É fundamental direcionar o esforço público, principalmente seus parcos recursos, para apoiar essa categoria de produtores, deixando que o mercado se encarregue do financiamento dos produtores capitalistas. Nesse sentido, determinei que, em 90 dias, o Ministério da Agricultura e da Reforma Agrária apresente um programa de fortalecimento da agricultura familiar no Brasil.
Em segundo lugar, é fundamental ampliar a educação no campo. Tenho afirmado sempre que sem educar o povo o Brasil não tem futuro. Isso vale mais ainda para o campo, onde as taxas de analfabetismo são maiores.
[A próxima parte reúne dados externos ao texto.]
-- ==== Sys2Proof/Tests/Slice0.lean ====
section
/-! SUPPORT. Tests: words written out from the encodings of spec/30_encoding.md R96, single steps from the vectors of
spec/95_test_vectors.md (each names its vector), ill-formed terms, and for every statement with hypotheses a state and
operands that meet them. -/

namespace Sys2Proof.Tests

open Sys2Proof Sys2Proof.Machine

/-! ## Well-formedness -/

theorem test_wf_refuses_tall_sprite : (Instr.drw 0 0 16).wellFormed = false := by decide
theorem test_wf_accepts_tallest_sprite : (Instr.drw 0 0 15).wellFormed = true := by decide

/-! ## Decoding, one word per constructor, bits from R96 -/

theorem test_decode_cls : decodeWord false 0x00E0 = some .cls := by decide
theorem test_decode_ret : decodeWord false 0x00EE = some .ret := by decide
theorem test_decode_jp : decodeWord false 0x1ABC = some (.jp 0xABC) := by decide
theorem test_decode_call : decodeWord false 0x2345 = some (.call 0x345) := by decide
theorem test_decode_seImm : decodeWord false 0x3342 = some (.seImm 3 0x42) := by decide
theorem test_decode_sneImm : decodeWord false 0x4342 = some (.sneImm 3 0x42) := by decide
theorem test_decode_seReg : decodeWord false 0x5120 = some (.seReg 1 2) := by decide
theorem test_decode_ldImm : decodeWord false 0x60FF = some (.ldImm 0 0xFF) := by decide
theorem test_decode_addImm : decodeWord false 0x7A02 = some (.addImm 0xA 0x02) := by decide
theorem test_decode_ldReg : decodeWord false 0x8120 = some (.ldReg 1 2) := by decide
theorem test_decode_orReg : decodeWord false 0x8341 = some (.orReg 3 4) := by decide
theorem test_decode_andReg : decodeWord false 0x8562 = some (.andReg 5 6) := by decide
theorem test_decode_xorReg : decodeWord false 0x8783 = some (.xorReg 7 8) := by decide
theorem test_decode_addReg : decodeWord false 0x89A4 = some (.addReg 9 0xA) := by decide
theorem test_decode_sub : decodeWord false 0x8BC5 = some (.sub 0xB 0xC) := by decide
theorem test_decode_shr : decodeWord false 0x8DE6 = some (.shr 0xD 0xE) := by decide
theorem test_decode_subn : decodeWord false 0x8F07 = some (.subn 0xF 0) := by decide
theorem test_decode_shl : decodeWord false 0x812E = some (.shl 1 2) := by decide
theorem test_decode_sneReg : decodeWord false 0x9120 = some (.sneReg 1 2) := by decide
theorem test_decode_ldI : decodeWord false 0xA123 = some (.ldI 0x123) := by decide
theorem test_decode_jpV0 : decodeWord false 0xB300 = some (.jpV0 0x300) := by decide
theorem test_decode_rnd : decodeWord false 0xC00F = some (.rnd 0 0x0F) := by decide
theorem test_decode_drw : decodeWord false 0xD015 = some (.drw 0 1 5) := by decide
theorem test_decode_skp : decodeWord false 0xE59E = some (.skp 5) := by decide
theorem test_decode_sknp : decodeWord false 0xE5A1 = some (.sknp 5) := by decide
theorem test_decode_ldVxDt : decodeWord false 0xF307 = some (.ldVxDt 3) := by decide
theorem test_decode_ldVxK : decodeWord false 0xF50A = some (.ldVxK 5) := by decide
theorem test_decode_ldDtVx : decodeWord false 0xF215 = some (.ldDtVx 2) := by decide
theorem test_decode_ldStVx : decodeWord false 0xF218 = some (.ldStVx 2) := by decide
theorem test_decode_addIVx : decodeWord false 0xF11E = some (.addIVx 1) := by decide
theorem test_decode_ldFVx : decodeWord false 0xFA29 = some (.ldFVx 0xA) := by decide
theorem test_decode_ldBVx : decodeWord false 0xF033 = some (.ldBVx 0) := by decide
theorem test_decode_ldMemVx : decodeWord false 0xF355 = some (.ldMemVx 3) := by decide
theorem test_decode_ldVxMem : decodeWord false 0xF265 = some (.ldVxMem 2) := by decide

/-- Vectors T-DEC-1 to T-DEC-6, T-DEC-10: words that are no instruction, under both settings. -/
theorem test_decode_unhandled : ∀ loose : Bool,
    [(0x0123 : Word), 0x0000, 0x8008, 0x800F, 0xE000, 0xF0FF, 0x00E1].map (decodeWord loose) = List.replicate 7 none := by
  decide

/-- Vectors T-DEC-7 to T-DEC-9: words whose decoding depends on the parameter. -/
theorem test_decode_loose :
    [(0x5121 : Word), 0x9121, 0x01E0].map (decodeWord false) = [none, none, none] ∧
      [(0x5121 : Word), 0x9121, 0x01E0].map (decodeWord true) = [some (.seReg 1 2), some (.sneReg 1 2), some .cls] := by
  decide

theorem test_decode_bytes_big_endian : decodeBytes false [0x60, 0x2A, 0xFF] = .ok (.ldImm 0 0x2A, [0xFF]) := by decide
theorem test_decode_bytes_truncated : decodeBytes false [0x60] = .error .truncated := by decide
theorem test_table_word : decodeTableWord 16 0xD125 = some (.drw 1 2 5) := by decide
theorem test_encode_words : [encode (.jp 0xABC), encode (.seImm 3 0x42), encode (.subn 0xA 0xB), encode (.drw 0 1 5)] =
    [0x1ABC, 0x3342, 0x8AB7, 0xD015] := by decide

/-! ## Single steps -/

/-- The reset state with `op` at 0x200 (the start of every vector of 95_test_vectors.md). -/
def start (op : Word) : State := State.reset.withFetchWord 16 op.toNat

/-- Registers set one after another. -/
def regs (s : State) (l : List (RegId × Byte)) : State := l.foldl (fun t p => t.setReg p.1 p.2) s

/-- The next state of a step, if there is one. -/
def after (s : State) : Option State :=
  match step s with
  | .next t => some t
  | .fault _ => none
  | .refused _ => none

/-- T-CYC-1 -/
theorem test_cycle_fetches_big_endian :
    (after (start 0x602A)).map (fun t => (t.opcode, t.pc, t.reg 0)) = some (0x602A, 0x202, 0x2A) := by decide
/-- T-CYC-3 -/
theorem test_fetch_fault_at_top : (after { start 0 with pc := 0xFFF }).map (fun t => (t.fault, t.pc, t.opcode)) =
    some (some ⟨.memoryOutOfRange, 0xFFF, none, some 0x1000⟩, 0xFFF, 0) := by decide
/-- T-DEC-1 -/
theorem test_unhandled_is_reported : (after (start 0x0123)).map (fun t => (t.output, t.pc, t.halted)) =
    some ([.report 0x200 0x0123], 0x202, false) := by decide
/-- T-CYC-6 -/
theorem test_halted_takes_no_step : after { start 0x602A with halted := true } = none := by decide
/-- T-CF-6 -/
theorem test_ret : (after { start 0x00EE with sp := 1, stack := Vector.replicate 16 0x20A }).map
    (fun t => (t.sp, t.pc, t.stack[0])) = some (0, 0x20A, 0x20A) := by decide
/-- T-CF-7, E5 -/
theorem test_ret_underflow : (after (start 0x00EE)).map (fun t => (t.halted, t.fault, t.pc, t.sp)) =
    some (true, some ⟨.stackUnderflow, 0x200, some 0x00EE, none⟩, 0x202, 0) := by decide
/-- T-CF-1 -/
theorem test_jp : (after (start 0x1ABC)).map (·.pc) = some 0xABC := by decide
/-- T-CF-4 -/
theorem test_call : (after { start 0x2345 with sp := 15 }).map (fun t => (t.stack[15], t.sp, t.pc)) =
    some (0x202, 16, 0x345) := by decide
/-- T-CF-5 -/
theorem test_call_overflow : (after { start 0x2345 with sp := 16 }).map (fun t => (t.fault, t.pc, t.sp)) =
    some (some ⟨.stackOverflow, 0x200, some 0x2345, none⟩, 0x202, 16) := by decide
/-- T-CF-8, T-CF-9 -/
theorem test_seImm : [0x3342, 0x3343].map (fun op => (after (regs (start op) [(3, 0x42)])).map (·.pc)) =
    [some 0x204, some 0x202] := by decide
/-- T-CF-10, T-CF-11 -/
theorem test_sneImm : [0x4342, 0x4343].map (fun op => (after (regs (start op) [(3, 0x42)])).map (·.pc)) =
    [some 0x202, some 0x204] := by decide
/-- T-CF-12, T-CF-13 -/
theorem test_seReg : [7, 8].map (fun b => (after (regs (start 0x5120) [(1, 7), (2, b)])).map (·.pc)) =
    [some 0x204, some 0x202] := by decide
/-- T-CF-15, T-CF-16 -/
theorem test_sneReg : [0x9120, 0x9330].map (fun op => (after (regs (start op) [(1, 7), (2, 8)])).map (·.pc)) =
    [some 0x204, some 0x202] := by decide
/-- T-CF-18 -/
theorem test_jpV0 : (after (regs (start 0xBFFF) [(0, 0xFF)])).map (·.pc) = some 0x10FE := by decide
/-- T-ALU-2 -/
theorem test_ldImm : (after (regs (start 0x6F01) [(15, 0x55)])).map (·.reg 15) = some 0x01 := by decide
/-- T-ALU-4 -/
theorem test_addImm : (after (regs (start 0x70FF) [(0, 0x10), (15, 0xAA)])).map (fun t => (t.reg 0, t.reg 15)) =
    some (0x0F, 0xAA) := by decide
/-- T-ALU-6 -/
theorem test_ldReg : (after (regs (start 0x8120) [(2, 0x33)])).map (·.reg 1) = some 0x33 := by decide
/-- T-ALU-7 -/
theorem test_orReg : (after (regs (start 0x8121) [(1, 0x0F), (2, 0xF0), (15, 0xAA)])).map
    (fun t => (t.reg 1, t.reg 15)) = some (0xFF, 0xAA) := by decide
/-- T-ALU-8 -/
theorem test_andReg : (after (regs (start 0x8122) [(1, 0x0F), (2, 0x3C)])).map (·.reg 1) = some 0x0C := by decide
/-- T-ALU-9 -/
theorem test_xorReg : (after (regs (start 0x8123) [(1, 0x0F), (2, 0x3C)])).map (·.reg 1) = some 0x33 := by decide
/-- T-ALU-11 -/
theorem test_addReg_carry : (after (regs (start 0x8124) [(1, 0xFF), (2, 0x01)])).map
    (fun t => (t.reg 1, t.reg 15)) = some (0x00, 1) := by decide
/-- T-ALU-15 -/
theorem test_addReg_to_vf : (after (regs (start 0x8F14) [(15, 0x01), (1, 0x02)])).map (·.reg 15) = some 0 := by decide
/-- T-ALU-18 -/
theorem test_sub_borrow : (after (regs (start 0x8125) [(1, 3), (2, 5)])).map (fun t => (t.reg 1, t.reg 15)) =
    some (0xFE, 0) := by decide
/-- T-ALU-19 -/
theorem test_sub_equal : (after (regs (start 0x8125) [(1, 7), (2, 7)])).map (fun t => (t.reg 1, t.reg 15)) =
    some (0x00, 1) := by decide
/-- T-ALU-27 -/
theorem test_shr_ignores_y : (after (regs (start 0x8126) [(1, 0x04), (2, 0xFF), (15, 1)])).map
    (fun t => (t.reg 1, t.reg 15)) = some (0x02, 0) := by decide
/-- T-ALU-30 -/
theorem test_shr_vf : (after (regs (start 0x8F06) [(15, 0x02)])).map (·.reg 15) = some 0 := by decide
/-- T-ALU-21 -/
theorem test_subn : (after (regs (start 0x8127) [(1, 3), (2, 5)])).map (fun t => (t.reg 1, t.reg 15)) =
    some (0x02, 1) := by decide
/-- T-ALU-31 -/
theorem test_shl : (after (regs (start 0x810E) [(1, 0x81)])).map (fun t => (t.reg 1, t.reg 15)) =
    some (0x02, 1) := by decide
/-- T-ALU-36: any draw masked by 0. -/
theorem test_rnd : (after (start 0xC100)).map (fun t => (t.draws, t.pc)) = some (1, 0x202) := by decide
/-- T-IM-1 -/
theorem test_ldI : (after (start 0xA123)).map (·.i) = some 0x0123 := by decide
/-- T-IM-4 -/
theorem test_addIVx_wraps : (after (regs { start 0xF01E with i := 0xFFFF } [(0, 2)])).map (·.i) = some 0x0001 := by decide
/-- T-IM-6 (source E1) and T-IM-8 -/
theorem test_ldFVx : [0x0A, 0x10].map (fun b => (after (regs (start 0xF029) [(0, b)])).map (·.i)) =
    [some 0x082, some 0x0A0] := by decide
/-- T-IM-10 -/
theorem test_ldBVx : (after (regs { start 0xF033 with i := 0x300 } [(0, 254)])).map
    (fun t => (t.mem.readBlock 0x300 3, t.i)) = some ([2, 5, 4], 0x300) := by decide
/-- T-IM-15 -/
theorem test_ldBVx_out_of_range : (after (regs { start 0xF033 with i := 0xFFE } [(0, 1)])).map
    (fun t => (t.fault, t.mem)) =
    some (some ⟨.memoryOutOfRange, 0x200, some 0xF033, some 0x1000⟩, (start 0xF033).mem) := by decide
/-- E6 -/
theorem test_ldMemVx : (after (regs { start 0xF355 with i := 0x400 } [(0, 0x11), (1, 0x22), (2, 0x33), (3, 0x44), (4, 9)])).map
    (fun t => (t.mem.readBlock 0x400 5, t.i)) = some ([0x11, 0x22, 0x33, 0x44, 0], 0x400) := by decide
/-- T-IM-19 -/
theorem test_ldMemVx_out_of_range : (after { start 0xFF55 with i := 0xFF5 }).map (·.fault) =
    some (some ⟨.memoryOutOfRange, 0x200, some 0xFF55, some 0x1000⟩) := by decide
/-- T-IM-22, and a register above `x` -/
theorem test_ldVxMem : (after (regs { start 0xF165 with i := 0x050 } [(2, 7)])).map (fun t => (t.reg 0, t.reg 1, t.reg 2)) =
    some (0xF0, 0x90, 7) := by decide
/-- T-DRW-1 -/
theorem test_cls : (after { start 0x00E0 with fb := togglePixel FrameBuffer.blank 3 4 }).map (·.fb) =
    some FrameBuffer.blank := by decide
/-- T-DRW-6: `V[15]` is read before its reset; the collision. -/
theorem test_drw_collision :
    (after (regs { start 0xDF01 with i := 0x050, fb := togglePixel FrameBuffer.blank 0 3 } [(15, 3)])).map
      (fun t => ((List.range 8).map (pixel t.fb 0), t.reg 15)) =
    some ([false, false, false, false, true, true, true, false], 1) := by decide
/-- T-DRW-4: clipping at the right and bottom edges. -/
theorem test_drw_clips : (after (regs { start 0xD015 with i := 0x050 } [(0, 60), (1, 30)])).map
    (fun t => ([0, 1, 59, 60, 61, 62, 63].map (pixel t.fb 30), [0, 60, 61, 62, 63].map (pixel t.fb 31), pixel t.fb 0 60,
      t.reg 15)) =
    some ([false, false, false, true, true, true, true], [false, true, false, false, true], false, 0) := by decide
/-- T-IT-1, T-IT-2 -/
theorem test_skp : [true, false].map (fun d => (after (regs { start 0xE09E with keys := (Vector.replicate 16 false).set 3 d }
    [(0, 3)])).map (·.pc)) = [some 0x204, some 0x202] := by decide
/-- T-IT-5 -/
theorem test_skp_out_of_range : (after (regs (start 0xE09E) [(0, 0x10)])).map (fun t => (t.fault, t.pc)) =
    some (some ⟨.keyIndexOutOfRange, 0x200, some 0xE09E, some 0x10⟩, 0x202) := by decide
/-- T-IT-3, T-IT-4 -/
theorem test_sknp : [false, true].map (fun d => (after (regs { start 0xE0A1 with keys := (Vector.replicate 16 false).set 3 d }
    [(0, 3)])).map (·.pc)) = [some 0x204, some 0x202] := by decide
/-- T-IT-7 -/
theorem test_ldVxK : (after { start 0xF50A with keys := ((Vector.replicate 16 false).set 2 true).set 9 true }).map
    (fun t => (t.reg 5, t.pc)) = some (2, 0x202) := by decide
/-- T-IT-8 -/
theorem test_ldVxK_none : (after (start 0xF50A)).map (fun t => (t.reg 5, t.pc)) = some (0, 0x200) := by decide
/-- T-IT-10 -/
theorem test_ldVxDt : (after { start 0xF307 with dt := 0x3C }).map (·.reg 3) = some 0x3C := by decide
/-- T-IT-11 -/
theorem test_ldDtVx : (after (regs (start 0xF015) [(0, 7)])).map (·.dt) = some 7 := by decide
/-- T-IT-12 -/
theorem test_ldStVx : (after (regs (start 0xF018) [(0, 2)])).map (·.st) = some 2 := by decide
/-- T-IT-14, T-IT-15 -/
theorem test_tick : (after { start 0 with dt := 5, st := 1, pending := [.tick] }).map (fun t => (t.dt, t.st, t.output)) =
    some (4, 0, [.tone]) := by decide
/-- T-IT-13, T-IT-16 -/
theorem test_tick_zero : (after { start 0 with pending := [.tick] }).map (fun t => (t.dt, t.st, t.output)) =
    some (0, 0, []) := by decide
/-- T-IT-18 -/
theorem test_keyWrite : (after { start 0 with pending := [.keyWrite 4 true] }).map (fun t => (t.keys[4], t.keys[5], t.pc)) =
    some (true, false, 0x200) := by decide

/-! ## The fetch-word helper -/

theorem test_withFetchWord_changes_memory_alone :
    State.reset.withFetchWord 16 0x1ABC = { State.reset with mem := [(0x200, 0x1A), (0x201, 0xBC)] } := rfl

/-! ## Witnesses: every statement with hypotheses has a state and operands that meet them -/

theorem cycleNext_start (op : Word) : (start op).CycleNext := ⟨⟨rfl, rfl⟩, rfl⟩

theorem witness_StepRunsTheDecodedInstruction :
    (start 0x602A).CycleNext ∧ (start 0x602A).Fetchable ∧
      0x602A = wordOfBytes ((start 0x602A).mem.read 0x200) ((start 0x602A).mem.read 0x201) ∧
      decodeWord Config.looseDecode 0x602A = some (.ldImm 0 0x2A) :=
  ⟨cycleNext_start _, by unfold State.Fetchable; decide, by decide, by decide⟩

theorem witness_UnhandledWordIsReportedAndSkipped :
    (start 0x8008).CycleNext ∧ (start 0x8008).Fetchable ∧
      0x8008 = wordOfBytes ((start 0x8008).mem.read 0x200) ((start 0x8008).mem.read 0x201) ∧
      decodeWord Config.looseDecode 0x8008 = none :=
  ⟨cycleNext_start _, by unfold State.Fetchable; decide, by decide, by decide⟩

/-- `PC` at 0xFFF and at 0x1000. -/
theorem witness_FetchFaultNamesTheFirstBadAddress :
    (({ State.reset with pc := 0xFFF } : State).CycleNext ∧ ¬ ({ State.reset with pc := 0xFFF } : State).Fetchable) ∧
      ({ State.reset with pc := 0x1000 } : State).CycleNext ∧ ¬ ({ State.reset with pc := 0x1000 } : State).Fetchable :=
  ⟨⟨⟨⟨rfl, rfl⟩, rfl⟩, by unfold State.Fetchable; decide⟩, ⟨⟨rfl, rfl⟩, rfl⟩, by unfold State.Fetchable; decide⟩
Além de reforçar a educação básica, vamos desenvolver um programa voltado aos jovens agricultores.
Através da revitalização das escolas técnicas agropecuárias e contando com o apoio das universidades e demais órgãos governamentais, como a Embrapa e o Incra, vamos aprimorar os conhecimentos dos filhos de agricultores, capacitando-os a trabalharem com as novas tecnologias e aperfeiçoando o gerenciamento de suas atividades rurais. Esse treinamento deve, inclusive, servir como passaporte para os assentamentos da reforma agrária, credenciando os novos agricultores.
Em terceiro lugar, para enfrentar a miséria rural, será preciso desenvolver programas específicos direcionados para o Nordeste. Destaco, entre eles, a recuperação da cotonicultura. O algodão é cultura fortemente empregadora de mão-de-obra e plantada desde o semi-árido até o sertão. Sua revitalização, após a crise decorrente da praga do bicudo e dos baixos preços, é um anseio dos agricultores, especialmente dos pequenos.
O melhoramento genético dos rebanhos de bovinos e caprinos é outro programa de grande impacto na pequena produção rural, assim como a modernização do cultivo e da tecnologia de processamento do caju, que poderão oferecer excelentes oportunidades para a agricultura tradicional do Nordeste.
Essa é a base da política fundiária de meu governo: acelerar a reforma agrária e, ao mesmo tempo, desenvolver ações que fortaleçam os pequenos agricultores familiares e combatam a miséria rural, impedindo o êxodo através da criação de empregos no campo. Sem demagogia, sem violência, mas com a firme determinação de democratizar a propriedade da terra no país. Essa é a exigência da cidadania. Esse é o caminho do futuro.